Measuring Success and Adjusting Your Strategy
Understanding what success in any program looks like is not only important for reporting the return on investment, but also for making adjustments along the way to maximize the opportunity. You’ll want to know what data will best serve your reporting needs, plus what to consider when making optimizations.
Know those KPIs
When it comes to pay-per-click programs, one of the most common numbers you’ll see reported back is Return On Ad Spend, or ROAS. This is the best measurement of how efficient your investment is. You can have a high ROAS with low revenue—but you didn’t spend a big chunk of that revenue to get there.

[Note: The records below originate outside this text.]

-- ==== Sys2Proof/Machine/HostPorts.lean ====
section
/-! DEFINITION. The host's side of the CORE (D19, 70_reset_and_hazards.md R270 to R274, R281, R282):
the transaction ports RESET, STEP, WRITE_INPUT and WRITE_PROGRAM, the instruction a step returns, and
the output event of a step. READ is the state itself. An action outside the host's contract has no
move here (93_implementation_defined.md section 3, log 20). -/

namespace Sys2Proof.Machine

/-- `RESET(program_text)`, R270, R271: the only way to set `running` back to true and to clear the
fault status. -/
def hostReset (p : Params) (text : String) : State := State.initial p (programOfText text)

/-- The reset of a hardware program store, whose program is W32 words (R71, R82). -/
def hostResetWords (p : Params) (words : List (BitVec 32)) : State :=
  State.initial p (words.map .word)

/-- `WRITE_INPUT(i, v)`, R274, R281. -/
def hostWriteInput (i : Fin 8) (v : Word) (s : State) : State :=
  { s with inputs := s.inputs.set i.val v i.isLt }

/-- `WRITE_PROGRAM(program)`, R274, R282: every other field is kept. -/
def hostWriteProgram (program : List ProgramEntry) (s : State) : State :=
  { s with program := program }

/-- R102: the instruction that the step that ended in `s` returned: the next one, or the sentinel when
there is none or when the step faulted (log 15). -/
def returnedEntry (s : State) : ProgramEntry :=
  if s.faultKind = .none then s.fetch.getD ProgramEntry.sentinel else ProgramEntry.sentinel

/-- R102: what `step()` returns; nothing when there is no step. -/
def stepReturns (s : State) : Option ProgramEntry :=
  match step s with
  | .next t => some (returnedEntry t)
  | .fault _ => none
  | .refused _ => none

/-- R81, R253: the host's look-ahead, whether the returned instruction will read an input. -/
def ProgramEntry.isInput (e : ProgramEntry) : Bool := (decodeEntry e).isInput

/-- D19: the output events `OUT(r, v)` between two states, the history entries appended. -/
def outputEvents (before after : State) : List (Fin 32 × Word) :=
  after.outHistory.drop before.outHistory.length

/-- R274: what the host may do between steps. Reading changes nothing, so it has no move. -/
inductive HostAction where
  | reset (p : Params) (text : String)
  | step
  | writeInput (i : Fin 8) (v : Word)
  | writeProgram (program : List ProgramEntry)
  deriving DecidableEq, Repr

/-- R274: the effect of a host action. -/
def hostAct (act : HostAction) (s : State) : Host.Outcome State Fault Refusal :=
  match act with
  | .reset p text => .next (hostReset p text)
  | .step => Sys2Proof.Machine.step s
  | .writeInput i v => .next (hostWriteInput i v s)
  | .writeProgram program => .next (hostWriteProgram program s)

end Sys2Proof.Machine
end

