-- ==== Sys2Proof/Certificates/Slice0/Obligations.lean ====
section
/-! DEFINITION. The statements about the CORE. `finished s ip' t` is `t` with the pointer `ip'`, the
counter and the run flag of a completed step from `s` (R101); `faulted s kind reason` is `s` with only
the fault status and the run flag changed (R242). Both are in Sys2Proof/Safety.lean. An equation
`exec i s = .next …` on a record update of `s` is a result, a completion and a frame in one: every
field the update does not name, every word of every memory among them, is as before. -/

open Sys2Proof Sys2Proof.Machine

/-! ### Encoding and text -/

/-- R71, R76, R79: decoding the W32 word of an instruction gives the instruction back, for every
opcode, argument present or absent, and every argument of 26 bits. That opcodes 27 to 29 have instructions
of their own is the model's choice (log 21). -/
def Obligations.DecodeOfEncodeIsTheInstruction : Prop :=
  ∀ i : Instr, i.wf → decodeWord (encode i) = i

/-- R71, R87: a W32 word whose `ARG` is 0 where `P` is 0 is the encoding of what it decodes to. For words
with opcode 27, 28 or 29 this is the model's choice: R76 and R79 decode them to `UNKNOWN`, whose number
is 30, and the model keeps an instruction of its own for each (log 21). -/
def Obligations.EncodeOfDecodeIsTheWord : Prop :=
  ∀ w : BitVec 32, (w.getLsbD 26 = false → w.extractLsb' 0 26 = 0#26) → encode (decodeWord w) = w

/-- R82: a transcribed program decodes, word by word, to what its text lines decode to, and every
program that fits is transcribed. -/
def Obligations.TranscriptionKeepsEveryInstruction : Prop :=
  ∀ (p : Params) (lines : List TextInstruction),
    (∀ ws, transcribe p lines = .ok ws → ws.map decodeWord = lines.map decodeText) ∧
    (programFits p lines → ∃ ws, transcribe p lines = .ok ws)

/-- R82, D18: the transcriber refuses a program longer than `MAX_PROGRAM_LEN`, and of the others exactly
those with an argument of more than 26 bits, naming the line. That the length is checked first and that
the line named is the first such line are the model's choices (logs 12 and 23). -/
def Obligations.TranscriberRefusesByName : Prop :=
  ∀ (p : Params) (lines : List TextInstruction),
    (transcribe p lines = .error .programTooLong ↔ p.maxProgramLen < lines.length) ∧
    ∀ k, transcribe p lines = .error (.argumentTooLarge k) ↔
      lines.length ≤ p.maxProgramLen ∧ ∃ h : k < lines.length, ¬ argFits lines[k].arg ∧
        ∀ j (hj : j < k), argFits (lines[j]'(by omega)).arg

/-- R75: what `parse` produces is a well-formed record, and parsing the format of a well-formed
record gives the record back. -/
def Obligations.ParseOfFormatIsTheRecord : Prop :=
  (∀ line : String, (parseLine line).wf) ∧
  ∀ i : TextInstruction, i.wf → parseLine (formatInstruction i) = i

/-- R73, R74: the tokens of a line decide its record: none gives the sentinel, one gives no argument,
a decimal second token its value, any other second token 0, whatever follows. -/
def Obligations.TokensDecideTheRecord : Prop :=
  ∀ (line : String) (name t : List Char) (rest : List (List Char)),
    (tokens line.toList = [] → parseLine line = { name := "", arg := none }) ∧
    (tokens line.toList = [name] → parseLine line = { name := String.ofList name, arg := none }) ∧
    (tokens line.toList = name :: t :: rest →
      parseLine line = { name := String.ofList name,
                         arg := some (if isDecimalLiteral t then decimalValue t else 0) })

/-- R78: lines that each end in a newline are read back, and a last line without a newline too. -/
def Obligations.LinesOfTextAreReadBack : Prop :=
  ∀ (lines : List (List Char)) (last : List Char),
    (∀ l ∈ lines, '\n' ∉ l) → '\n' ∉ last → last ≠ [] →
      splitLines (lines.flatMap fun l => l ++ ['\n']) = lines ∧
      splitLines ((lines.flatMap fun l => l ++ ['\n']) ++ last) = lines ++ [last]
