-- ==== Sys2Proof/Laws/PerInstr.lean ====
section
/-! SUPPORT. The families of statements made per instruction: one lemma per constructor of `Instr`. -/

namespace Sys2Proof.Laws.OpcodeArg

/-- R76, R79: an instruction is the one its opcode number and its argument name. -/
def Statement (i : Instr) : Prop := instrOfOpcode i.opcode i.arg = i

theorem la (arg : Option Nat) : Statement (.la arg) := rfl
theorem lb (arg : Option Nat) : Statement (.lb arg) := rfl
theorem lal (arg : Option Nat) : Statement (.lal arg) := rfl
theorem lbl (arg : Option Nat) : Statement (.lbl arg) := rfl
theorem lah (arg : Option Nat) : Statement (.lah arg) := rfl
theorem lbh (arg : Option Nat) : Statement (.lbh arg) := rfl
theorem sva (arg : Option Nat) : Statement (.sva arg) := rfl
theorem stp (arg : Option Nat) : Statement (.stp arg) := rfl
theorem add (arg : Option Nat) : Statement (.add arg) := rfl
theorem sub (arg : Option Nat) : Statement (.sub arg) := rfl
theorem and (arg : Option Nat) : Statement (.and arg) := rfl
theorem or (arg : Option Nat) : Statement (.or arg) := rfl
theorem xor (arg : Option Nat) : Statement (.xor arg) := rfl
theorem sup (arg : Option Nat) : Statement (.sup arg) := rfl
theorem sdn (arg : Option Nat) : Statement (.sdn arg) := rfl
theorem mul (arg : Option Nat) : Statement (.mul arg) := rfl
theorem inb (arg : Option Nat) : Statement (.inb arg) := rfl
theorem rw (arg : Option Nat) : Statement (.rw arg) := rfl
theorem rr (arg : Option Nat) : Statement (.rr arg) := rfl
theorem rc (arg : Option Nat) : Statement (.rc arg) := rfl
theorem jmp (arg : Option Nat) : Statement (.jmp arg) := rfl
theorem je (arg : Option Nat) : Statement (.je arg) := rfl
theorem jne (arg : Option Nat) : Statement (.jne arg) := rfl
theorem jg (arg : Option Nat) : Statement (.jg arg) := rfl
theorem jl (arg : Option Nat) : Statement (.jl arg) := rfl
theorem jge (arg : Option Nat) : Statement (.jge arg) := rfl
theorem jle (arg : Option Nat) : Statement (.jle arg) := rfl
theorem reserved27 (arg : Option Nat) : Statement (.reserved27 arg) := rfl
theorem reserved28 (arg : Option Nat) : Statement (.reserved28 arg) := rfl
theorem reserved29 (arg : Option Nat) : Statement (.reserved29 arg) := rfl
theorem unknown (arg : Option Nat) : Statement (.unknown arg) := rfl
theorem nop (arg : Option Nat) : Statement (.nop arg) := rfl

end Sys2Proof.Laws.OpcodeArg
end

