@[simp] theorem State.setIp_program (s : State) (n : Nat) : (s.setIp n).program = s.program := rfl
@[simp] theorem State.setIp_ip (s : State) (n : Nat) : (s.setIp n).ip = n := rfl
@[simp] theorem State.setIp_clockCycle (s : State) (n : Nat) : (s.setIp n).clockCycle = s.clockCycle :=
    rfl
@[simp] theorem State.setIp_a (s : State) (n : Nat) : (s.setIp n).a = s.a := rfl
@[simp] theorem State.setIp_b (s : State) (n : Nat) : (s.setIp n).b = s.b := rfl
@[simp] theorem State.setIp_cacheSlots (s : State) (n : Nat) : (s.setIp n).cacheSlots = s.cacheSlots :=
    rfl
@[simp] theorem State.setIp_ram (s : State) (n : Nat) : (s.setIp n).ram = s.ram := rfl
@[simp] theorem State.setIp_loadedBank (s : State) (n : Nat) : (s.setIp n).loadedBank = s.loadedBank :=
    rfl
@[simp] theorem State.setIp_loadedBankIndex (s : State) (n : Nat) :
    (s.setIp n).loadedBankIndex = s.loadedBankIndex := rfl
@[simp] theorem State.setIp_running (s : State) (n : Nat) : (s.setIp n).running = s.running := rfl
@[simp] theorem State.setIp_inputs (s : State) (n : Nat) : (s.setIp n).inputs = s.inputs := rfl
@[simp] theorem State.setIp_outHistory (s : State) (n : Nat) : (s.setIp n).outHistory = s.outHistory :=
    rfl
@[simp] theorem State.setIp_screen (s : State) (n : Nat) : (s.setIp n).screen = s.screen := rfl
@[simp] theorem State.setIp_screenbuffer (s : State) (n : Nat) :
    (s.setIp n).screenbuffer = s.screenbuffer := rfl
@[simp] theorem State.setIp_faultKind (s : State) (n : Nat) : (s.setIp n).faultKind = s.faultKind :=
    rfl
@[simp] theorem State.setIp_faultReason (s : State) (n : Nat) : (s.setIp n).faultReason = s.faultReason :=
    rfl
@[simp] theorem State.setIp_faultIp (s : State) (n : Nat) : (s.setIp n).faultIp = s.faultIp := rfl
@[simp] theorem State.setIp_params (s : State) (n : Nat) : (s.setIp n).params = s.params := rfl
@[simp] theorem State.setIp_freeDraws (s : State) (n : Nat) : (s.setIp n).freeDraws = s.freeDraws :=
    rfl

@[simp] theorem State.halt_program (s : State) : (s.halt).program = s.program := rfl
@[simp] theorem State.halt_ip (s : State) : (s.halt).ip = s.ip := rfl
@[simp] theorem State.halt_clockCycle (s : State) : (s.halt).clockCycle = s.clockCycle := rfl
@[simp] theorem State.halt_a (s : State) : (s.halt).a = s.a := rfl
@[simp] theorem State.halt_b (s : State) : (s.halt).b = s.b := rfl
@[simp] theorem State.halt_cacheSlots (s : State) : (s.halt).cacheSlots = s.cacheSlots := rfl
@[simp] theorem State.halt_ram (s : State) : (s.halt).ram = s.ram := rfl
@[simp] theorem State.halt_loadedBank (s : State) : (s.halt).loadedBank = s.loadedBank := rfl
@[simp] theorem State.halt_loadedBankIndex (s : State) : (s.halt).loadedBankIndex = s.loadedBankIndex :=
    rfl
@[simp] theorem State.halt_running (s : State) : (s.halt).running = false := rfl
@[simp] theorem State.halt_inputs (s : State) : (s.halt).inputs = s.inputs := rfl
@[simp] theorem State.halt_outHistory (s : State) : (s.halt).outHistory = s.outHistory := rfl
@[simp] theorem State.halt_screen (s : State) : (s.halt).screen = s.screen := rfl
@[simp] theorem State.halt_screenbuffer (s : State) : (s.halt).screenbuffer = s.screenbuffer := rfl
@[simp] theorem State.halt_faultKind (s : State) : (s.halt).faultKind = s.faultKind := rfl
@[simp] theorem State.halt_faultReason (s : State) : (s.halt).faultReason = s.faultReason := rfl
@[simp] theorem State.halt_faultIp (s : State) : (s.halt).faultIp = s.faultIp := rfl
@[simp] theorem State.halt_params (s : State) : (s.halt).params = s.params := rfl
@[simp] theorem State.halt_freeDraws (s : State) : (s.halt).freeDraws = s.freeDraws := rfl

@[simp] theorem State.writeCache_program (s : State) (i : Fin 32) (v : Word) :
    (s.writeCache i v).program = s.program := rfl
@[simp] theorem State.writeCache_ip (s : State) (i : Fin 32) (v : Word) : (s.writeCache i v).ip = s.ip :=
    rfl
@[simp] theorem State.writeCache_clockCycle (s : State) (i : Fin 32) (v : Word) :
    (s.writeCache i v).clockCycle = s.clockCycle := rfl
@[simp] theorem State.writeCache_a (s : State) (i : Fin 32) (v : Word) : (s.writeCache i v).a = s.a :=
    rfl
@[simp] theorem State.writeCache_b (s : State) (i : Fin 32) (v : Word) : (s.writeCache i v).b = s.b :=
    rfl
@[simp] theorem State.writeCache_cacheSlots (s : State) (i : Fin 32) (v : Word) :
    (s.writeCache i v).cacheSlots = s.cacheSlots.set i.val v i.isLt := rfl
@[simp] theorem State.writeCache_ram (s : State) (i : Fin 32) (v : Word) : (s.writeCache i v).ram = s.ram :=
    rfl
@[simp] theorem State.writeCache_loadedBank (s : State) (i : Fin 32) (v : Word) :
    (s.writeCache i v).loadedBank = s.loadedBank := rfl
@[simp] theorem State.writeCache_loadedBankIndex (s : State) (i : Fin 32) (v : Word) :
    (s.writeCache i v).loadedBankIndex = s.loadedBankIndex := rfl
@[simp] theorem State.writeCache_running (s : State) (i : Fin 32) (v : Word) :
    (s.writeCache i v).running = s.running := rfl
@[simp] theorem State.writeCache_inputs (s : State) (i : Fin 32) (v : Word) :
    (s.writeCache i v).inputs = s.inputs := rfl
@[simp] theorem State.writeCache_outHistory (s : State) (i : Fin 32) (v : Word) :
    (s.writeCache i v).outHistory = s.outHistory := rfl
@[simp] theorem State.writeCache_screen (s : State) (i : Fin 32) (v : Word) :
    (s.writeCache i v).screen = s.screen := rfl
@[simp] theorem State.writeCache_screenbuffer (s : State) (i : Fin 32) (v : Word) :
    (s.writeCache i v).screenbuffer = s.screenbuffer := rfl
@[simp] theorem State.writeCache_faultKind (s : State) (i : Fin 32) (v : Word) :
    (s.writeCache i v).faultKind = s.faultKind := rfl
@[simp] theorem State.writeCache_faultReason (s : State) (i : Fin 32) (v : Word) :
    (s.writeCache i v).faultReason = s.faultReason := rfl
@[simp] theorem State.writeCache_faultIp (s : State) (i : Fin 32) (v : Word) :
    (s.writeCache i v).faultIp = s.faultIp := rfl
@[simp] theorem State.writeCache_params (s : State) (i : Fin 32) (v : Word) :
    (s.writeCache i v).params = s.params := rfl
@[simp] theorem State.writeCache_freeDraws (s : State) (i : Fin 32) (v : Word) :
    (s.writeCache i v).freeDraws = s.freeDraws := rfl
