/-- R26, R81: the execute part of an instruction does not read the counter, nor, but for an input
load, the inputs. -/
theorem executeOf_withCountAndInputs {i : Instr} {s : State} {inputs : Vector Word 8}
    (h : i.isInput = false ∨ inputs = s.inputs) (c : Nat) :
    executeOf i (s.withCountAndInputs c inputs) =
      (executeOf i s).map (·.withCountAndInputs c inputs) := by
  cases i with
  | la arg | lb arg =>
    cases arg with
    | none => rfl
    | some n =>
      have hn : n < 32 ∨ inputs = s.inputs := h.imp_left (by simp [Instr.isInput])
      simp only [executeOf, executeLa_some, executeLb_some, loadSelected_withCountAndInputs hn]
      cases s.loadSelected n <;> rfl
  | sva arg =>
    cases arg with
    | none => rfl
    | some n =>
      simp only [executeOf]
      by_cases hn : n < 32
      · rw [executeSva_cache _ hn, executeSva_cache _ hn]; rfl
      · rw [executeSva_device _ (by omega), executeSva_device _ (by omega)]
        exact s.writeOutput_withCountAndInputs _ s.a c inputs
  | rc arg =>
    simp only [executeOf]
    by_cases ht : targetBank s.b = s.loadedBankIndex
    · rw [executeRc_loaded arg ht]
      exact executeRc_loaded (s := s.withCountAndInputs c inputs) arg ht
    · rw [executeRc_other arg ht]
      exact executeRc_other (s := s.withCountAndInputs c inputs) arg ht
  | je arg | jne arg | jg arg | jl arg | jge arg | jle arg =>
    exact executeJumpIf_withCountAndInputs _ arg s c inputs
  | reserved27 arg | reserved28 arg | reserved29 arg | unknown arg =>
    exact executeUnknown_withCountAndInputs arg s c inputs
  | lal arg | lbl arg | lah arg | lbh arg | sup arg | sdn arg | jmp arg => cases arg <;> rfl
  | stp arg | add arg | sub arg | and arg | or arg | xor arg | mul arg | inb arg | rw arg | rr arg
  | nop arg => rfl

/-- R250: what an instruction does under another count and other inputs, when it does not load an
input: the same but for the counter, whose next value only a completed step reads. -/
theorem exec_withCountAndInputs {i : Instr} {s t : State} {inputs : Vector Word 8}
    (h : i.isInput = false ∨ inputs = s.inputs) (c : Nat) (ht : exec i s = .next t) :
    ∃ c', exec i (s.withCountAndInputs c inputs) = .next (t.withCountAndInputs c' inputs) ∧
      (c = s.clockCycle → c' = t.clockCycle) := by
  have hcommutes := executeOf_withCountAndInputs (s := s.advance) h c
  rw [← State.withCountAndInputs_advance] at hcommutes
  simp only [exec_eq, Host.Outcome.next.injEq] at ht ⊢
  subst ht
  rcases completeStep_cases (executeOf i) s with ⟨u, hu, hc⟩ | ⟨r, hr, hc⟩
  · obtain ⟨-, -, -, hclock, -⟩ := (executeOf_ok hu).unchanged
    rw [hu] at hcommutes
    refine ⟨Params.nextCycle u.params c, ?_, fun hcount => ?_⟩
    · rw [completeStep_ok hcommutes, State.tick_endCheck_withCountAndInputs, hc]
    · simp [hc, hclock, hcount]
  · rw [hr] at hcommutes
    exact ⟨c, by rw [completeStep_error hcommutes, takeFault_withCountAndInputs, hc],
      fun hcount => by simp [hc, hcount]⟩

/-- Settles O26: the inputs are left as they are, and `t` has the inputs of `s`. -/
theorem noInstructionReadsTheCounter : Obligations.NoInstructionReadsTheCounter := by
  intro i s t c h
  obtain ⟨c', hc', -⟩ := exec_withCountAndInputs (inputs := s.inputs) (.inr rfl) c h
  obtain ⟨-, hinputs, -⟩ := exec_keeps_hostState h
  have hsame : t.withCountAndInputs c' s.inputs = { t with clockCycle := c' } := by
    rw [← hinputs]; rfl
  exact ⟨c', hc'.trans (congrArg _ hsame)⟩

/-- Settles O27: the same count gives the same next count. -/
theorem onlyInputLoadsSeeTheInputs : Obligations.OnlyInputLoadsSeeTheInputs := by
  intro i s t inputs hi h
  obtain ⟨c', hc', hsame⟩ := exec_withCountAndInputs (.inl hi) s.clockCycle h
  rw [hsame rfl] at hc'
  exact hc'

/-! ### The history and the last position -/

theorem lastPosition_cons_of_some {h : List (Fin 32 × Word)} {u : Word}
    (hu : lastPosition h = some u) (c : Fin 32 × Word) : lastPosition (c :: h) = some u := by
  simp [lastPosition, hu]

theorem lastPosition_cons_of_none {h : List (Fin 32 × Word)} (hn : lastPosition h = none)
    (c : Fin 32 × Word) : lastPosition (c :: h) = if c.1 = 7 then some c.2 else none := by
  simp [lastPosition, hn]

/-- R35: no last position means no register-7 entry. -/
theorem lastPosition_eq_none_iff (h : List (Fin 32 × Word)) :
    lastPosition h = none ↔ ∀ w, ((7 : Fin 32), w) ∉ h := by
  induction h with
  | nil => simp [lastPosition]
  | cons c h ih =>
    cases hl : lastPosition h with
    | some u =>
      obtain ⟨w, hw⟩ : ∃ w, ((7 : Fin 32), w) ∈ h := by simpa [hl] using ih
      rw [lastPosition_cons_of_some hl]
      exact iff_of_false (by simp) fun hall => hall w (List.mem_cons_of_mem c hw)
    | none =>
      have hnot : ∀ w, ((7 : Fin 32), w) ∉ h := ih.mp hl
      rw [lastPosition_cons_of_none hl]
      obtain ⟨r, v⟩ := c
      simp [hnot, eq_comm]

/-- R35: a later part of the history decides the last position, if it has one. -/
theorem lastPosition_append_of_some {after : List (Fin 32 × Word)} {v : Word}
    (hv : lastPosition after = some v) (before : List (Fin 32 × Word)) :
    lastPosition (before ++ after) = some v := by
  induction before with
  | nil => exact hv
  | cons c before ih => exact lastPosition_cons_of_some ih c
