-- ==== Sys2Proof/Syntax.lean ====
section
/-! DEFINITION. The syntax of the instructions: one constructor for each row of spec/opcode_table.json
(spec/30_encoding.md R116). Operands stand in the order of R128, the destination first; a bit the decoder
ignores is no operand (log entry 18). The name of a constructor is the mnemonic without its dots
(`add.s` is `addS`); `break` is `brk`. The
instructions without operands stand last. -/
namespace Sys2Proof

/-- The group size of a VFPU instruction (R110): one lane to four lanes. -/
inductive VSize where
  | single
  | pair
  | triple
  | quad
  deriving DecidableEq, Repr

/-- The number of lanes (R110: `n = 2*two + one + 1`). -/
def VSize.lanes : VSize → Nat
  | .single => 1
  | .pair   => 2
  | .triple => 3
  | .quad   => 4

That said, revenue gained is, of course, a worthwhile metric in itself. A wholesale ROAS of anywhere from 700-1200 is generally a healthy range where you’ll see the revenue impact as well.
You can also look at the efficiency of your spend. This tells you if you’re running through your budget in the time you expected. If the budget is not being spent, you can make adjustments accordingly.
There is an additional metric that is frustratingly hard to measure: the halo effect. If a paid campaign is going well—driving traffic to your products, products getting added to carts, converting to sales—all of that will play into a product’s overall success that can stretch far beyond any paid campaign.
There is an additional metric that is frustratingly hard to measure: the halo effect.
“The traffic you get from a campaign influences the Amazon algorithm, which in turn influences the organic ranking,” Krystal said. “So even if you aren’t seeing the ROAS you want, you’re still getting a benefit from those campaigns.”
When to Change Investments in Paid Programs
If a campaign isn’t performing as expected, it can be tempting to change course or turn it off altogether. But you’ll want to give it some time before throwing in the towel.
Expect to let a program run for at least 30 days, but up to 3 months with active management to get a true read on its success.
“In the first 1-2 months, there can be a lot of adjustments like changing bids, shifting campaign types, trying different SKUs or promotional periods,” Calli said. “Three months will give you both consistency and a decent timeline to indicate what’s working.”
Brands may also want to be more aggressive with their budget and strategy during seasonal or promotional periods. If you’re selling a seasonal product, it can be pricey to up your investment over the whole season, so think about the periods where being more competitive would drive the biggest impact—for example, during holiday weekends or retailer promotions.
Continuous Optimization
No pay-to-play program is going to be set-it-and-forget-it. Brands must be nimble and flexible along the way, ready to give a campaign time to play out, but also ready to make incremental changes.
“You may be cruising along with the same strategy you’ve had for months, but you can get outbid in a day, or even in a click,” Jennifer said. “You have to always be ready to adjust to keep performing.”
That nimbleness also applies to knowing how and what to adjust if results don’t provide a clear compass.
“Sometimes there are signals, sometimes not,” Calli said. “It’s possible that a product just might not convert on a particular website.”
Leveraging pay-to-play programs can significantly increase product visibility, enhance your brand presence and help you stay competitive in the home furnishings market. While you’ll want to map out and use a strategic approach to drive KPIs, the benefits of participating in these programs will extend beyond immediate sales, from providing a little more insight into the shopper, enhancing organic rankings or creating a sales halo effect around your brand and products.
No matter your goals, any home furnishings manufacturer should have a plan for how paid programs fit into their ecommerce growth strategy.
“Once your listings are optimized, paid programs are the first lever to pull,” Krystal said. “If you expect to grow, you should expect to advertise.”